:: Your goal ::
Going down the data below, set down exactly the line with "and apart. -/" and each line after it through the line with "issue_hash_eq_absorb_squeeze hm hn"; no other lines.

:: Material supplied ::
/-- A finished HASH, as the record of what it changes. -/
theorem finish_hash_eq (g : Alg) (x2 : Bool) (s : State) :
    (jobOf (Instr.hash g x2) s.operands).finish s = { s with
      s0 := (hashResult g s .a).1
      s1 := if x2 then (hashResult g s .b).1 else s.s1
      phase := if outputLength g s.operands = 0 then .absorbed else .squeezing
      eng := .idle, prog := .start, done := true, tick := s.tick + 1
      mem := ((jobOf (Instr.hash g x2) s.operands).finish s).mem
      hostStale := ((jobOf (Instr.hash g x2) s.operands).finish s).hostStale
      engineStale := ((jobOf (Instr.hash g x2) s.operands).finish s).engineStale } := by
  have hphase : (jobOf (Instr.hash g x2) s.operands).phase s.phase =
      if outputLength g s.operands = 0 then .absorbed else .squeezing := by rw [jobOf_hash]; rfl
  have h := finish_eq (Instr.hash g x2) s
  rwa [result_hash, result_hash, hphase, Instr.x2_hash] at h

/-- Settles O27: a clear HASH finishes, with its digest at DST_A. -/
theorem hashWritesTheDigest : Obligations.HashWritesTheDigest := by
  intro g s hm hnone hsrc hdst
  have hA (e) (h : e ∈ (Instr.hash g false).streams) : e = .a := by
    cases e with
    | a => rfl
    | b => simp at h
  obtain ⟨hc, hb⟩ := hash_check_and_bus (g := g) (x2 := false) (s := s) nofun (fun e h => hA e h ▸ hsrc)
    fun e h => hA e h ▸ hdst
  have hwrote := finish_wrote (Instr.x2_hash g false) hm hnone hc
  rw [result_hash] at hwrote
  exact ⟨_, exec_finish hc hb, finish_hash_eq g false s, hwrote, finish_stale_of_coherent⟩

/-- Settles O28: a clear HASH.X2 finishes, with each stream's digest at its own DST. -/
theorem hashX2WritesBothDigests : Obligations.HashX2WritesBothDigests := by
  intro g s hx hm hnone hsrcA hsrcB hdstA hdstB hd
  have hsrc (e) : RangeClear s.params .read (s.operands.src e) _ := match e with
    | .a => hsrcA
    | .b => hsrcB
  have hdst (e) : RangeClear s.params .write (s.operands.dst e) _ := match e with
    | .a => hdstA
    | .b => hdstB
  obtain ⟨hc, hb⟩ := hash_check_and_bus (g := g) (x2 := true) (fun _ => hx) (fun e _ => hsrc e) fun e _ => hdst e
  have hwrote := finish_wroteBoth (Instr.x2_hash g true) hm hnone hc (by rwa [jobOf_hash])
  rw [result_hash, result_hash] at hwrote
  exact ⟨_, exec_finish hc hb, finish_hash_eq g true s, hwrote, finish_stale_of_coherent⟩

/-! ## HASH as ABSORB and SQUEEZE (42_hash.md R203) -/

/-- Absorbing leads from `s` to `u`, as far as lanes, PHASE and memory go: the named streams hold the padded state of their
messages (41_sponge.md R153, R164). -/
structure Absorbed (streams : List StreamId) (R : Nat) (ds : Byte) (msg : StreamId → List Byte) (s u : State) : Prop where
  lanes : ∀ e ∈ streams, u.lanes e = absorbBytes R ds (msg e)
  otherLanes : ∀ e ∉ streams, u.lanes e = s.lanes e
  phase : u.phase = .absorbed
  mem : u.mem = s.mem

/-- The registers set for an ABSORB at a rate and with a separator. -/
def State.setAbsorb (s : State) (R : Nat) (ds : Byte) : State :=
  { s with regs := { s.regs with rate := BitVec.ofNat 8 R, ds := ds } }

theorem jobOf_of_absorb {i : Instr} (h : i.op = .absorb) (o : Operands) : jobOf i o = absorbJob i.x2 o := by
  cases i with
  | absorb | absorbX2 => rfl
  | _ => cases h

/-- RATE holds a legal rate. -/
theorem toNat_rate_of_legal {R : Nat} (h : rateLegal R = true) : (BitVec.ofNat 8 R).toNat = R := by
  have := rateLegal_iff.1 h
  exact Nat.mod_eq_of_lt (by omega)

@[simp] theorem dst_setAbsorb (s : State) (R : Nat) (ds : Byte) : (s.setAbsorb R ds).regs.dst = s.regs.dst := by
  funext e
  cases e <;> rfl

/-- What a command just accepted reads at an address: the byte in memory, or a replaced one the engine may still see. -/
theorem dmaByte_accept (s : State) (c : Word) (e : StreamId) (a : Nat) :
    (s.accept c).dmaByte e a = pickByte (s.mem.read a) (s.staleFor a) (Config.freePick s.tick .dmaRead e a) := rfl

/-- So what it reads depends neither on its word nor on RATE and DS. -/
theorem dmaBytes_accept_setAbsorb (s : State) (R : Nat) (ds : Byte) (c c' : Word) (e : StreamId) (a n : Nat) :
    ((s.setAbsorb R ds).accept c).dmaBytes e a n = (s.accept c').dmaBytes e a n :=
  List.map_congr_left fun x _ => (dmaByte_accept _ c e x).trans (dmaByte_accept s c' e x).symm

/-- An ABSORB issued on clear sources answers, and absorbs at the rate and separator set what any command accepted in its place
would read. -/
theorem issue_absorb {i : Instr} {s : State} {R : Nat} (hop : i.op = .absorb) (hx : i.x2 = true → s.params.hasX2 = true)
    (hlegal : rateLegal R = true) (ds : Byte) (c : Word)
    (hsrc : ∀ e ∈ i.streams, RangeClear s.params .read (s.regs.src e) s.regs.len.toNat) :
    ∃ u, (s.setAbsorb R ds).issue i = .next u ∧
      Absorbed i.streams R ds (fun e => (s.accept c).dmaBytes e (s.regs.src e) s.regs.len.toNat) s u ∧
      u.params = s.params ∧ u.regs = (s.setAbsorb R ds).regs := by
  let w := (s.setAbsorb R ds).accept (encode i)
  have hR : w.operands.rate.toNat = R := toNat_rate_of_legal hlegal
  have hexec := exec_absorb_clear (s := w) hop hx (by rwa [hR]) fun e he => by cases e <;> exact hsrc _ he
  have hlanes (e) : ((jobOf i w.operands).result w e).1 =
      absorbBytes R ds ((s.accept c).dmaBytes e (s.regs.src e) s.regs.len.toNat) := by
    have hsrcs : w.operands.src e = s.regs.src e := by cases e <;> rfl
    rw [← dmaBytes_accept_setAbsorb s R ds (encode i), ← hsrcs, ← hR, jobOf_of_absorb hop]
    rfl
  refine ⟨_, hexec, ⟨fun e he => ?_, fun e he => ?_, rfl, rfl⟩, rfl, rfl⟩
  · cases e with
    | a => exact hlanes .a
    | b => exact (if_pos (Instr.b_mem_streams.1 he)).trans (hlanes .b)
  · cases e with
    | a => exact absurd i.a_mem_streams he
    | b => exact if_neg fun h => he (Instr.b_mem_streams.2 h)

/-- A finished HASH of whole blocks has squeezed its absorbed messages. -/
theorem squeezed_finish_hash {g : Alg} {x2 : Bool} {s u : State} {n : Nat} (hm : s.mem.wf = true) (hnone : s.NoneWritten)
    (hc : (jobOf (Instr.hash g x2) s.operands).check s.params s.phase s.operands = none)
    (hd : x2 = true → dstDisjoint s.operands (outputLength g s.operands))
    (hn : outputLength g s.operands = n * (algRow g).rate)
    (hu : Absorbed (Instr.hash g x2).streams (algRow g).rate (algRow g).ds
      (fun e => s.dmaBytes e (s.operands.src e) s.operands.len.toNat) s u) :
    Squeezed (Instr.hash g x2).streams (algRow g).rate n s.operands.dst u
      ((jobOf (Instr.hash g x2) s.operands).finish s) := by
  have hlen : (jobOf (Instr.hash g x2) s.operands).dstLen = n * (algRow g).rate := by rw [jobOf_hash, ← hn]; rfl
  have hres (e) (he : e ∈ (Instr.hash g x2).streams) : (jobOf (Instr.hash g x2) s.operands).result s e =
      squeezeBlocks (algRow g).rate n (u.lanes e) := by
    rw [hu.lanes e he, result_hash, hashResult, hn, oneShot_of_whole_blocks (algRow_rate_pos g)]
  constructor
  case lanes => exact fun e he => (finish_lanes he).trans (by rw [hres e he])
  case otherLanes => exact fun e he => (finish_lanes_unnamed he).trans (hu.otherLanes e he).symm
  case phase =>
    have hzero : outputLength g s.operands = 0 ↔ n = 0 := by simp [hn, (algRow_rate_pos g).ne']
    rw [finish_hash_eq, hu.phase]
    simp only [hzero]
  case canonical => exact finish_wf hm hc
  case blocks =>
    intro e he x hin
    rw [← hlen] at hin
    rw [finish_read_inRange hm hnone hc (by rwa [Instr.x2_hash, hlen, ← hn]) he hin, Job.outByte, hres e he]
  case otherBytes =>
    intro x hout
    rw [← hlen] at hout
    rw [finish_read_other hm hc hout, hu.mem]

/-- A SQUEEZE to the addresses DST holds needs NBLOCKS set, and nothing else. -/
theorem setSqueeze_dst (s : State) (n : Nat) :
    s.setSqueeze n s.regs.dst = { s with regs := { s.regs with nblocks := BitVec.ofNat 64 n } } := by
  simp [State.setSqueeze, Operands.dst]

/-- HASH of `n` whole blocks on clear ranges that are apart leaves what ABSORB at its rate and separator and then SQUEEZE of `n`
blocks leave: both squeeze the same blocks from the same absorbed state, and what squeezing leaves is determined. -/
theorem issue_hash_eq_absorb_squeeze {g : Alg} {x2 : Bool} {s : State} {n : Nat} (hm : s.mem.wf = true)
    (hn : outputLength g s.regs = n * (algRow g).rate) (hx : x2 = true → s.params.hasX2 = true)
    (hsrc : ∀ e ∈ (Instr.hash g x2).streams, RangeClear s.params .read (s.regs.src e) s.regs.len.toNat)
    (hdst : ∀ e ∈ (Instr.hash g x2).streams, RangeClear s.params .write (s.regs.dst e) (outputLength g s.regs))
    (hd : x2 = true → dstDisjoint s.regs (outputLength g s.regs)) :
    ∃ t u v, s.issue (Instr.hash g x2) = .next t ∧
      (s.setAbsorb (algRow g).rate (algRow g).ds).issue (.absorbForm x2) = .next u ∧
      ({ u with regs := { u.regs with nblocks := BitVec.ofNat 64 n } } : State).issue (.squeezeForm x2) = .next v ∧
      (∀ e, v.lanes e = t.lanes e) ∧ v.phase = t.phase ∧ v.mem = t.mem ∧ t.regs = s.regs ∧
      v.regs = { s.regs with
        rate := BitVec.ofNat 8 (algRow g).rate, ds := (algRow g).ds, nblocks := BitVec.ofNat 64 n } := by
  have hlegal := algRow_rate_legal g
  have habsorb : (Instr.absorbForm x2).streams = (Instr.hash g x2).streams := Instr.streams_congr (by simp)
  have hsqueeze : (Instr.squeezeForm x2).streams = (Instr.hash g x2).streams := Instr.streams_congr (by simp)
  obtain ⟨hc, hb⟩ := hash_check_and_bus (s := s.accept (encode (Instr.hash g x2))) hx hsrc hdst
  have ht := exec_finish hc hb
  obtain ⟨u, hu, habs, hparams, huregs⟩ := issue_absorb (Instr.op_absorbForm x2) (by simpa using hx) hlegal (algRow g).ds
    (encode (Instr.hash g x2)) (habsorb ▸ hsrc)
  rw [habsorb] at habs
  have hrate : u.regs.rate.toNat = (algRow g).rate := by rw [huregs]; exact toNat_rate_of_legal hlegal
  have hudst : u.regs.dst = s.regs.dst := by rw [huregs, dst_setAbsorb]
  obtain ⟨v, hv, hvsq, -⟩ := issue_squeeze (n := n) (dst := u.regs.dst) (Instr.op_squeezeForm x2)
    (by simpa [hparams] using hx) (habs.mem ▸ hm) hrate hlegal (by simp [habs.phase]) (by simp [habs.phase])
    (by rwa [hsqueeze, hparams, hudst, ← hn]) (apart_iff.2 (by rwa [Instr.x2_squeezeForm, hudst, ← hn]))
  rw [hsqueeze, hudst] at hvsq
  rw [setSqueeze_dst] at hv
  obtain ⟨hlanes, hphase, hmem⟩ := hvsq.unique (squeezed_finish_hash (s := s.accept _) hm rfl hc hd hn { habs with })
  refine ⟨_, u, v, ht, hu, hv, hlanes, hphase, hmem, (exec_commandFrame ht).regs, ?_⟩
  rw [(exec_commandFrame hv).regs, State.accept_regs, huregs]
  rfl

/-- Settles O57: the ranges the HASH names are clear and apart. -/
theorem hashIsAbsorbThenSqueeze : Obligations.HashIsAbsorbThenSqueeze := by
  intro g x2 s hm _ hmod hsrcA hdstA hB
  have hn := (Nat.div_mul_cancel (Nat.dvd_of_mod_eq_zero hmod)).symm
  have hsrc (e) (he : e ∈ (Instr.hash g x2).streams) : RangeClear s.params .read (s.regs.src e) s.regs.len.toNat := by
    cases e with
    | a => exact hsrcA
    | b => exact (hB (by simpa using he)).2.1
  have hdst (e) (he : e ∈ (Instr.hash g x2).streams) :
      RangeClear s.params .write (s.regs.dst e) (outputLength g s.regs) := by
    cases e with
    | a => exact hdstA
    | b => exact (hB (by simpa using he)).2.2.1
  obtain ⟨t, u, v, ht, hu, hv, hlanes, hphase, hmem, htregs, hvregs⟩ :=
    issue_hash_eq_absorb_squeeze hm hn (fun h => (hB h).1) hsrc hdst fun h => (hB h).2.2.2
  exact ⟨t, u, v, ht, hu, hv, hlanes .a, hlanes .b, hphase, hmem, htregs, by rw [htregs, hvregs]⟩

end Sys2Proof.Machine

/-! PROOFS. The family 43_register_access.md: what each move can do to the block, the invariant along every step, how a command
ends or waits, and the registers one by one. -/

namespace Sys2Proof.Machine

/-! ## The busy lock and the STATE registers (43_register_access.md R218, R225, R226) -/

theorem State.unlessBusy_of_busy {s : State} (h : s.busy = true) (t : State) : s.unlessBusy t = { s with ovr := true } :=
  if_pos h

theorem State.writeReg_state_of_exists {s : State} {e : StreamId} (h : laneExists s.params e = true) (v : Word) (i : Fin 25) :
    s.writeReg v (.state i e) = s.unlessBusy { s.setLane e i v with phase := .raw } := if_pos h

theorem State.writeReg_state_of_absent {s : State} {e : StreamId} (h : laneExists s.params e = false) (v : Word) (i : Fin 25) :
    s.writeReg v (.state i e) = s := if_neg (ne_true_of_eq_false h)

/-! ## Moves that leave the block alone (43_register_access.md R210) -/

theorem busy_eq_false_iff {s : State} : s.busy = false ↔ s.eng = .idle := by
  unfold State.busy
  cases s.eng <;> simp

/-- What a host or platform move that is neither a register write nor a reset keeps: every element of the block, with the
progress of a running command excepted, and what the invariant says of the DMA space and of a write left on the bus. -/
structure State.KeepsBlock (s t : State) : Prop where
  s0 : t.s0 = s.s0
  s1 : t.s1 = s.s1
  phase : t.phase = s.phase
  eng : t.eng = s.eng
  done : t.done = s.done
  err : t.err = s.err
  ovr : t.ovr = s.ovr
  errCode : t.errCode = s.errCode
  errAddr : t.errAddr = s.errAddr
  ie : t.ie = s.ie
  cmd : t.cmd = s.cmd
  regs : t.regs = s.regs
  resetIn : t.resetIn = s.resetIn
  progIdle : s.eng = .idle → t.prog = s.prog
  onBus : ∀ c, t.inFlight = some c → s.inFlight = some c
  memCanonical : s.mem.wf = true → (∀ c, s.inFlight = some c → c.1 < Memory.size) → t.mem.wf = true

theorem State.KeepsBlock.refl {s : State} : s.KeepsBlock s :=
  ⟨rfl, rfl, rfl, rfl, rfl, rfl, rfl, rfl, rfl, rfl, rfl, rfl, rfl, fun _ => rfl, fun _ => id, fun h _ => h⟩

/-- The engine's writes stay in the DMA space. -/
theorem keepsBlock_landWrites (how : Landing) (s : State) {ws : List DmaWrite} (hw : ∀ w ∈ ws, w.addr < Memory.size) :
    s.KeepsBlock (s.landWrites how ws) := by
  constructor
  case memCanonical => exact fun hm _ => landWrites_wf hm hw
  all_goals simp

:: Solution to this task ::
/-- Settles O57: the ranges the HASH names are clear and apart. -/
theorem hashIsAbsorbThenSqueeze : Obligations.HashIsAbsorbThenSqueeze := by
  intro g x2 s hm _ hmod hsrcA hdstA hB
  have hn := (Nat.div_mul_cancel (Nat.dvd_of_mod_eq_zero hmod)).symm
  have hsrc (e) (he : e ∈ (Instr.hash g x2).streams) : RangeClear s.params .read (s.regs.src e) s.regs.len.toNat := by
    cases e with
    | a => exact hsrcA
    | b => exact (hB (by simpa using he)).2.1
  have hdst (e) (he : e ∈ (Instr.hash g x2).streams) :
      RangeClear s.params .write (s.regs.dst e) (outputLength g s.regs) := by
    cases e with
    | a => exact hdstA
    | b => exact (hB (by simpa using he)).2.2.1
  obtain ⟨t, u, v, ht, hu, hv, hlanes, hphase, hmem, htregs, hvregs⟩ :=
    issue_hash_eq_absorb_squeeze hm hn (fun h => (hB h).1) hsrc hdst fun h => (hB h).2.2.2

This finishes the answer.